An encouraging drug trial, but caveat emptor

A bit over two years ago, my posts from December 19, 2021 and January 22, 2022 reported that the drug censavudine (TPN-101) was entering a Phase 2a clinical trial. Now it’s over and the results were encouraging.  I choose that word carefully, and here’s why:

The drug company sponsor, Transposon Therapeutics, presented the results at a conference in Lisbon a couple of weeks ago and I’ve only now had the opportunity to see the numbers. The trial was small (42 patients, of whom 10 were on placebo) and brief (a bit less than 6 months for the double-blind phase), with an open-label extension of the same duration.  This study design is typical of Phase 2a trials in neurodegenerative diseases, which are designed to study safety and tolerability because their small size and short duration can’t detect clinically meaningful benefits.

The company’s press release says, “Participants treated with TPN-101 for the entire 48-week trial duration showed a stabilization of their clinical symptoms as measured by the PSP Rating Scale (PSPRS) between weeks 24 and 48. In contrast, participants who had been on placebo from weeks 1 to 24 continued to show a worsening of the PSPRS between weeks 24 and 48, suggesting a delay of clinical benefit onset of at least 24 weeks after start of drug treatment, and lagging behind the early effects on biomarkers seen in weeks 1 to 24.”

Here’s an image from the poster presented at the conference. (Sorry about the blurriness – it’s a screen shot.)

The vertical axis shows the number of points, positive or negative, by which the PSP Rating Scale changed from baseline.  (Up is worse. The typical progression of PSP is 10 or 11 points per year.) The purple lines, both dashed and solid, are the patients assigned to placebo for the first 24 weeks and the other colors are the groups on the three different dosages of censavudine (100 mg, 200 mg and 400 mg per day).  The brown dashed line is the aggregate of the three.  The vertical line segments with hashmarks show the scores’ standard errors, a measure of variation among the patients. (See my P.S. at the end of this post.)

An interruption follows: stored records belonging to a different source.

-- ==== Sys2Proof/Proofs/FrameFeeds.lean ====
section
/-! SUPPORT. What a house frame does to the feeds, and to the alignment contexts through their age samples (R17 to R21, R70 to R72). -/

namespace Sys2Proof.Machine

/-- A house frame that ends no silence leaves every feed as its conversion does (R154). -/
theorem State.frame_feed {s : State} (loose : s.NoLoop) (quiet : ∀ n, s.silenceEnds n = false) (order : List (Fin 16)) (f : Fin 8) :
    (s.frame order).feeds[f] = { s.feeds[f] with context := (s.feeds[f].convert s.tables s.time.nextTime).context } := by
  rw [State.frame_feeds]
  have inputs := s.assembled_inputs order
  have converted := s.assembled_feed order f
  generalize s.assembled order = u at inputs converted ⊢
  have trunk : u.feeds[f].record.trunk = s.feeds[f].record.trunk := by rw [converted]
  generalize own : s.feeds[f].record.trunk = n at trunk
  have idle : u.SameTrunk n u.idleFill := by
    refine State.idleFill_line fun k => ?_
    rw [← Bool.not_eq_true, State.loops_iff, inputs]
    exact fun h => Bool.false_ne_true ((loose n).symm.trans h.2.1)
  have input := idle.input
  have filled := idle.feeds f trunk
  obtain ⟨-, counted⟩ := u.idleFill.tickReceivers_trunk n
  generalize u.idleFill = v at input filled counted ⊢
  refine ((counted f (by rw [filled]; exact trunk)).2 fun h => ?_).trans (filled.trans converted)
  obtain ⟨⟨enabled, fresh, framed, late⟩, -⟩ := h
  rw [input, inputs] at enabled fresh framed late
  have ends : s.silenceEnds n = true := by
    rw [State.silenceEnds]
    simp only [Bool.and_eq_true, bne_iff_ne, decide_eq_true_iff, Bool.not_eq_true']
    exact ⟨⟨⟨enabled, by rw [framed]; decide⟩, late⟩, fresh⟩
  exact Bool.false_ne_true ((quiet n).symm.trans ends)

/-- The context that conversion leaves (R17, R18, R20). -/
theorem Feed.convert_context (x : Feed) (t : Tables) (now : Word32) :
    (x.convert t now).context =
      if x.context.converting = true then
        if x.context.starved = true then { x.context with starve := true } else x.context.advance
      else x.context := by
  unfold Feed.convert
  dsimp only
  repeat' split
  all_goals rfl

theorem Programme.judgeEpoch_align (words : List Word32) (p : Programme) : (p.judgeEpoch words).align = p.align := by
  unfold Programme.judgeEpoch
  split <;> rfl

theorem Programme.passFrame_align (p : Programme) (t : Tables) (threshold : Nat) (words : List Word32) :
    (p.passFrame t threshold words).align = p.align := p.judgeEpoch_align words

/-- Settles O8: feed by feed along the branches of its conversion, and programme by programme through its timing feed. -/
theorem houseFrameMovesConvertingFeeds : Obligations.HouseFrameMovesConvertingFeeds := by
  intro s order nothing slots loose quiet
  refine ⟨_, exec_houseFrame nothing slots order, fun f => ?_, fun p => ?_⟩
  · intro c sum i
    rw [State.frame_feed loose quiet order f]
    refine ⟨rfl, ?_⟩
    change (s.feeds[f].convert s.tables s.time.nextTime).context = _
    rw [Feed.convert_context]
    refine if_congr FeedContext.converting_iff ?_ rfl
    have starved : c.starved = true ↔ ¬ 0 ≤ timeDiff c.newest (c.phase + 8) := by
      rw [FeedContext.starved, Bool.not_eq_true', atOrAfter, decide_eq_false_iff_not]
    by_cases reaches : 0 ≤ timeDiff c.newest (c.phase + 8)
    · rw [if_pos reaches, if_neg fun h => starved.mp h reaches]
      rfl
    · rw [if_neg reaches, if_pos (starved.mpr reaches)]
  · intro q
    obtain ⟨words, passed, -⟩ := s.ran_programmes order
    have align : (s.frame order).programmes[p].align = (s.readied p).align := by
      rw [State.frame_programmes, passed p]
      split
      · rw [Programme.passFrame_align]
      · rfl
    exact align

end Sys2Proof.Machine
end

Note that by the end of the 24-week double-blind phase, all the results are more-or-less superimposed, meaning that the patients on active drug did no better than those on placebo.  That’s normally considered a negative outcome in terms of neuroprotection, but of course this trial was too small to reveal a neuroprotective effect of realistic magnitude.  After the placebo patients started receiving active censavudine at Week 24, they continued approximately along the same progressive path with the usual random wiggles (dashed and thick purple lines), ending at about 10 points worse than baseline at Week 48.  This also would ordinarily be interpreted as an absence of benefit. 

Now, here’s where things get tricky:  After Week 32, which was eight weeks into the open-label phase, the patients on censavudine since baseline seemed to stabilize – that’s the flattening of the thick green line.  In other words, their rate of progression from Week 32 to Week 48 was much less steep – a point or two rather than the expected three or four points.  So, looking at the small magnitude of progression just from Week 32 to Week 48, Transposon suggested that censavudine may have a delayed benefit that became evident only after 32 weeks of treatment.  In this view, the placebo group, having started censavudine at Week 24, hadn’t had enough time by Week 48 for the benefit to express itself. 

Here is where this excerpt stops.